Ook 400 jaar na publicatie blijft Montaigne’s Essays interessant om te lezen. Ik kan het niet nalaten het boek af en toe ter hand te nemen. Ik heb veel passages onderstreept en essays die ik in hun geheel erg interessant vind, heb ik speciaal gemarkeerd. Een van die essays is nummer 27 uit Boek I. Het is bijzonder relevant in de huidige situatie, waarin nog steeds sprake is van een wereldwijde epidemie en waarin nu ook een oorlog in Europa de economische en maatschappelijke orde overhoopgooit. Bij veel mensen is er onzekerheid over wat er nu waar is en wat niet waar is van wat er over de pandemie en het coronavirus wordt beweerd en ook over de oorlog die alweer bijna een half jaar in Oost-Europa wordt gevoerd. Wat feit is en wat fake. Wetenschappelijke op feiten gebaseerde verklaringen over de oorsprong van de pandemie worden geconfronteerd met “alternatieve” verklaringen. Het is niet altijd duidelijk wat er op het Oekraïense slagveld gebeurt en wat de echte redenen achter de oorlog zijn. Beide partijen hebben er belang bij de waarheid geweld aan te doen en de werkelijkheid te verdoezelen. In deze verwarrende situatie geeft Montaigne ons nuttige adviezen en richtlijnen hoe we daarmee moeten omgaan.
Essay 27 uit Boek I in mijn editie in de vertaling van Frank de Graaff draagt als titel “Het is dwaasheid van ons kritisch vermogen te laten afhangen wat waar en onwaar is”. Montaigne zegt hier, dat we de neiging hebben te geloven wat we al denken te weten en af te wijzen wat ons onwaarschijnlijk lijkt. Hij vraagt zich echter af of dit wel juist is. Op het eerste gezicht lijkt het in orde, want we geloven wat geloven niet zonder reden.
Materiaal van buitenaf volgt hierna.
-- ==== Sys2Proof/Machine/Ration.lean ====
section
/-!
DEFINITION. Rationed lines and blocks: reservation and commitment of consuming reads, declarations and the
quota, the declaration table, line-spent events and scope closes (R39, R42 to R48, R107 to R109).
-/

namespace Sys2Proof.Machine

/-- What carries a ration: an L2 line, or a block of a scratchpad (core × 512 + block). -/
inductive RUnit where
  | line (l : Nat)
  | block (k : Nat)
  deriving DecidableEq, Repr

/-- The unit of a place; none where there is no line to charge (R257). -/
def unitOf (s : State) (l : PLoc) : Option RUnit :=
  match l with
  | .pa a =>
    match paKind s a with
    | .hbm | .host => some (.line (lineOf a))
    | _ => none
  | .sp core off => some (.block (blockKey core off))

def rationOf (s : State) (u : RUnit) : RationRec :=
  match u with
  | .line l => ((s.pm.line? l).map Line.ration).getD RationRec.reset
  | .block k => tabGet s.ra.blocks k RationRec.reset

def setRation (s : State) (u : RUnit) (r : RationRec) : State :=
  match u with
  | .line l => { s with pm := s.pm.setLine l (fun x => { x with ration := r }) }
  | .block k => { s with ra := { s.ra with blocks := tabSet s.ra.blocks k r RationRec.reset } }

/-- Scope codes of R39. -/
def teamScope (core team : Nat) : Nat := core * 16 + team
/-- [log 49 DEDUCED] -/
def clusterScope (origin : Nat) : Nat := 4096 + origin * 16

/-! ### Declarations at a line or block (R44, R45) -/

/-- Live lines of the set of a line. -/
def liveInSet (s : State) (l : Nat) : Nat :=
  (s.pm.lines.filter (fun x => sameSet (x.addr * 128) (l * 128) && x.ration.st == .live)).length

/-- The ration quota of a line's set (R45). -/
def quota (s : State) (l : Nat) : Nat := if 16 ≤ s.pm.ways (l * 128) then 8 else 7

/-- What a declaration comes to. -/
inductive DeclRes where
  | made | gained | refused | held
  deriving DecidableEq, Repr

/-- The outside field of a line after a declaration or a drop: no host copy of a line of HBM4; a host-window line is
held as it was, or shared once fetched, and after a drop (`gone`) not at all (R61, R484). -/
def outsideOwned (host gone : Bool) (o : Nat) : Nat :=
  if host then (if gone then 0 else if o = 0 then 5 else o) else 0

/-- The host's copies of both halves of a line are given up for a declaration or a drop of it (R484, R485). -/
def ownLine (s : State) (l : Nat) (gone : Bool) : State :=
  let host := paKind s (l * 128) == .host
  { takeBack s (mustRecall s true (bothHalves l)) with
    pm := s.pm.setLine l (fun x => { x with outside := outsideOwned host gone x.outside }) }

/-- A declaration of `k` reads by `scope` at a unit (R44, R484). [log 38 DEDUCED] -/
def declareAt (s : State) (u : RUnit) (k scope decl : Nat) : DeclRes × State :=
  let r := rationOf s u
  if r.st = .live then
    if r.scope = scope ∧ r.count + k ≤ 255 then (.gained, setRation s u { r with count := r.count + k })
    else (.refused, s)
  else
    match u with
    | .block _ => (.made, setRation s u ⟨.live, k, 0, scope, decl⟩)
    | .line l =>
      if quota s l ≤ liveInSet s l then (.held, s)
      else (.made, setRation (ownLine (touchLine s l) l false) u ⟨.live, k, 0, scope, decl⟩)

/-- The record of a refused declaration (R44, R440), to the queue of the declaring launch. -/
def refusedRecord (s : State) (launch : Option Nat) (core slot asid : Nat) (u : RUnit) : State :=
  let r := rationOf s u
  let (addr, blk) := match u with
    | .line l => (l * 128, 0)
    | .block k => (k % 512 * 4096, 2 ^ 63 + k / 512 * 2 ^ 40)
  writeRecord s launch 0x04 0 core slot asid [addr, r.count + r.scope * 2 ^ 16 + blk]

/-! ### The declaration table (R47) -/

def entryOf (s : State) (core idx : Nat) : Option DeclEntry :=
  s.ra.entries.find? (fun e => e.core == core && e.idx == idx)

def updEntry (s : State) (core idx : Nat) (f : DeclEntry → DeclEntry) : State :=
  { s with ra := { s.ra with entries := updFirst s.ra.entries (fun e => e.core == core && e.idx == idx) f } }

/-- The lowest free entry of a core's table. -/
def freeEntry (s : State) (core : Nat) : Option Nat :=
  (List.range 64).find? (fun i => (entryOf s core i).isNone)

/-- An entry ends: its notify future, if any, is filled (R47, R48, R276). -/
def endEntry (s : State) (core idx : Nat) (v : Word) : State :=
  match entryOf s core idx with
  | none => s
  | some e =>
    let s := match e.notify with
      | some pa => busFill s (whoGid s e.gid e.asid) pa v
      | none => s
    { s with ra := { s.ra with
        entries := s.ra.entries.filter (fun x => !(x.core == core && x.idx == idx))
        closes := s.ra.closes.map (fun c => { c with entries := c.entries.filter (· != (core, idx)) }) } }

/-- A line-spent event at its core: the entry's line number falls, and at zero it ends with the value 1
(R47). An entry whose declaration is still being made does not end. -/
def spentEvent (s : State) (core idx : Nat) : State :=
  let s := updEntry s core idx (fun e => { e with lines := e.lines - 1 })
  match entryOf s core idx with
  | some e => if e.sealed && e.lines == 0 then endEntry s core idx 1 else s
  | none => s

/-- A line or block newly live under an entry. -/
def countMade (s : State) (core idx : Nat) : State :=
  updEntry s core idx (fun e => { e with lines := e.lines + 1, made := e.made + 1 })

/-- A declaration held at its slice is tried when a live line of its set ends: among the sixteen places of
the slice, in arrival order, while the set has room or the line is live already; a freed place goes to the oldest one
in the port (R37, R45). [log 38 DEDUCED] -/
def admitHeld (s : State) : Nat → State
  | 0 => s
  | n + 1 =>
    let placed (h : Held) : Bool :=
      let mine := s.ra.held.filter (fun x => sliceOf (x.line * 128) == sliceOf (h.line * 128))
      (mine.take 16).contains h
    match s.ra.held.find? (fun h => placed h &&
        (decide (liveInSet s h.line < quota s h.line) || (rationOf s (.line h.line)).st == .live)) with
    | none => s
    | some h =>
      let s := { s with ra := { s.ra with held := s.ra.held.erase h } }
      match declareAt s (.line h.line) h.count h.scope h.decl with
      | (.made, s) => admitHeld (countMade s h.core h.decl) n
      | (.refused, s) =>
        let e := entryOf s h.core h.decl
        let g := e.bind (fun e => findGroup s e.gid)
        admitHeld (refusedRecord s (g.map Group.launch) h.core ((e.map (fun e => e.gid % 16)).getD 0)
          ((e.map DeclEntry.asid).getD 0) (.line h.line)) n
      | (_, s) => admitHeld s n

/-- A declaration of a line waits ahead (R37, R45). [log 38 DEDUCED] -/
def heldBack (s : State) (u : RUnit) : Bool :=
  match u with
  | .line l => s.ra.held.any (fun h => h.line == l)
  | .block _ => false

/-- A declaration put behind those that wait (R45). -/
def holdDecl (s : State) (u : RUnit) (k scope core idx : Nat) : State :=
  match u with
  | .line l => { s with ra := { s.ra with held := s.ra.held ++ [⟨l, k, scope, idx, core⟩] } }
  | .block _ => s

/-- A unit declared under an entry by the group: made, gained, refused with its record, or held, as one is behind a
declaration of its line that waits (R37). -/
def declareUnit (s : State) (launch : Option Nat) (slot asid : Nat) (u : RUnit) (k scope core idx : Nat) : State :=
  if heldBack s u then holdDecl s u k scope core idx
  else
    match declareAt s u k scope idx with
    | (.made, s) => countMade s core idx
    | (.gained, s) => s
    | (.refused, s) => refusedRecord s launch core slot asid u
    | (.held, s) => holdDecl s u k scope core idx

/-- A place declared under an entry: one in a hole or of an absent node is refused with its record, and one that holds
no line is not declared (R31, R60). [log 38 DEDUCED] -/
def declarePlace (s : State) (w : Who) (l : PLoc) (k scope core idx : Nat) : State :=
  match unitOf s l with
  | some u => declareUnit s (some w.launch) w.slot w.asid u k scope core idx
  | none =>
    match l with
    | .pa a => if paKind s a = .io then s else holeRecord s w a true
    | .sp _ _ => s

/-! ### Consuming reads (R42 to R44, R257) -/

/-- One count reserved; none where the unit has none to give (R43). -/
def reserveUnit (s : State) (u : RUnit) : Option State :=
  let r := rationOf s u
  if r.st = .live ∧ r.reserved < r.count then some (setRation s u { r with reserved := r.reserved + 1 }) else none

/-- A reservation given back. -/
def releaseUnit (s : State) (u : RUnit) : State :=
  let r := rationOf s u
  setRation s u { r with reserved := r.reserved - 1 }

/-- Where the line-spent event of a unit comes from: its slice, or 2^17 above its core (R200). -/
def unitSource : RUnit → Nat
  | .line l => homeOf (l * 128)
  | .block k => 2 ^ 17 + k / 512

/-- A reserved count committed: at zero the line is dropped without write-back, the block keeps its bytes, and
the line-spent event leaves for its core (R44, R47, R108). -/
def commitUnit (s : State) (u : RUnit) : State :=
  let r := rationOf s u
  if r.st ≠ .live then s
  else if 1 < r.count then setRation s u { r with count := r.count - 1, reserved := r.reserved - 1 }
  else
    let core := match u with
      | .line _ => r.scope / 16 % 256
      | .block k => k / 512
    let s := setRation s u { r with st := .spent, count := 0, reserved := 0 }
    let s := match u with
      | .line l => let s := ownLine s l true; { s with pm := s.pm.forget l }
      | .block _ => s
    let s := noteSent s (unitSource u) [.spent core r.decl]
    let s := { s with ra := { s.ra with events := s.ra.events ++ [(core, r.decl)] } }
    match u with
    | .line _ => admitHeld s s.ra.held.length
    | .block _ => s

/-- The units that the places read, each with the lowest element that reads it, ascending (R42). -/
def chargedUnits (s : State) (ls : List (Nat × PLoc)) : List (Nat × RUnit) :=
  ls.foldl (fun acc l =>
    match unitOf s l.2 with
    | some u => if acc.any (fun a => a.2 == u) then acc else acc ++ [(l.1, u)]
    | none => acc) []

/-- Reservations made in ascending element order: those made, and the element at which one fails (R43). -/
def reserveAll (s : State) : List (Nat × RUnit) → List RUnit × Option Nat × State
  | [] => ([], none, s)
  | (e, u) :: rest =>
    match reserveUnit s u with
    | some s =>
      let (us, f, s) := reserveAll s rest
      (u :: us, f, s)
    | none => ([], some e, s)

/-! ### Closes (R48, R109) -/

/-- A RATION_RESIDUE record, to the queue of the launch of the scope (R440). -/
def residueRecord (s : State) (launch : Option Nat) (asid core : Nat) (u : RUnit) (count scope : Nat) : State :=
  let (addr, blk) := match u with
    | .line l => (l * 128, 0)
    | .block k => (k % 512 * 4096, 2 ^ 63 + k / 512 * 2 ^ 40)
  writeRecord s launch 0x05 0 core 0 asid [addr, count + scope * 2 ^ 16 + blk]

/-- The launch and the ASID of a scope, from a team that has it. -/
def scopeLaunch (s : State) (scope : Nat) : Option Nat × Nat :=
  match s.teams.find? (fun t => if scope / 4096 = 0 then teamScope t.core t.num == scope else
      (s.clusters.any (fun c => c.launch == t.launch && c.idx == t.cluster && clusterScope c.origin == scope))) with
  | some t => (some t.launch, t.asid)
  | none => (none, 0)

/-- A close ends the ration state of this unit: it is live or Spent under the scope (R44, R48), and not by a
declaration whose entry was taken after the close began (R277). [log 48 DEDUCED] -/
def closesUnit (s : State) (c : Close) (core : Nat) (r : RationRec) : Bool :=
  r.scope == c.scope && (match r.st with
    | .none => false
    | .live => c.entries.contains (core, r.decl)
    | .spent => c.entries.contains (core, r.decl) || !s.ra.entries.any (fun e => e.core == core && e.idx == r.decl))

/-- One unit of a scope returned to none, a live one with its residue record; its dirty data stays (R44, R48).
[log 47 DEDUCED, 48 DEDUCED] -/
def closeUnit (s : State) (c : Close) (u : RUnit) : State :=
  let r := rationOf s u
  let s := if r.st = .live then residueRecord s c.launch c.asid (r.scope / 16 % 256) u r.count r.scope else s
  let s := match u with
    | .line l => if r.st = .spent then { s with pm := { s.pm with lines := s.pm.lines.filter (fun x => x.addr != l) } } else s
    | .block _ => s
  setRation s u RationRec.reset

/-- A slice scanned for the lines of a close (R44, R48). -/
def scanSlice (s : State) (slice : Nat) (c : Close) : State :=
  let ls := s.pm.lines.filter (fun x => sliceOf (x.addr * 128) == slice && closesUnit s c (c.scope / 16 % 256) x.ration)
  let s := ls.foldl (fun s x => closeUnit s c (.line x.addr)) s
  if ls = [] then s else admitHeld s s.ra.held.length

/-- A core's blocks scanned (R108, R109). -/
def scanCore (s : State) (core : Nat) (c : Close) : State :=
  let ks := s.ra.blocks.filter (fun kv => kv.1 / 512 == core && closesUnit s c core kv.2)
  ks.foldl (fun s kv => closeUnit s c (.block kv.1)) s

/-- A close of a scope begun: the slices and cores to scan, and the entries occupied at this moment
(R48, R109, R277). [log 47 DEDUCED] -/
def beginClose (s : State) (scope launch asid : Nat) (gid : Option Nat) (cores : List Nat) : State :=
  let slices := if scope / 4096 = 0 then List.range 256 else []
  let es := (s.ra.entries.filter (fun e => e.scope == scope)).map (fun e => (e.core, e.idx))
  { s with ra := { s.ra with closes := s.ra.closes ++ [⟨scope, gid, some launch, asid, slices, cores, es⟩] } }

/-- The close with every scan acknowledged: the entries still occupied end with the value 0 (R48). [log 47 DEDUCED] -/
def endClose (s : State) (c : Close) : State :=
  let s := { s with ra := { s.ra with closes := s.ra.closes.erase c } }
  c.entries.foldl (fun s e => endEntry s e.1 e.2 0) s

end Sys2Proof.Machine
end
Wanneer we evenwel nagaan waarom we er bepaalde opvattingen op nahouden, dan zien we dat veel van onze overtuigingen en meningen alleen maar een kwestie van gewoonte zijn. “Zo denkt men er nu eenmaal over”, of “Ik dacht nu eenmaal dat het zo was en ik heb me er verder niet meer in verdiept” wordt vaak als reden aangevoerd om aan oude ideeën te blijven vasthouden. Het is dan eerder door gewenning dan door inzicht dat bepaalde dingen ons niet meer verbazen, aldus Montaigne. Daardoor hebben we ook de neiging te denken dat mensen met andere meningen dan wij ongelijk hebben en minder redelijk zijn. Maar, aldus Montaigne, “het is dwaas en aanmatigend ertoe over te gaan alles van nul en gener waarde te achten en te veroordelen wat je niet waarschijnlijk lijkt, een ondeugd die veel voorkomt bij mensen die over een meer dan gemiddelde intelligentie menen te beschikken”. Montaigne voegt eraan toe dat hij vroeger zelf ook aan deze kwaal leed.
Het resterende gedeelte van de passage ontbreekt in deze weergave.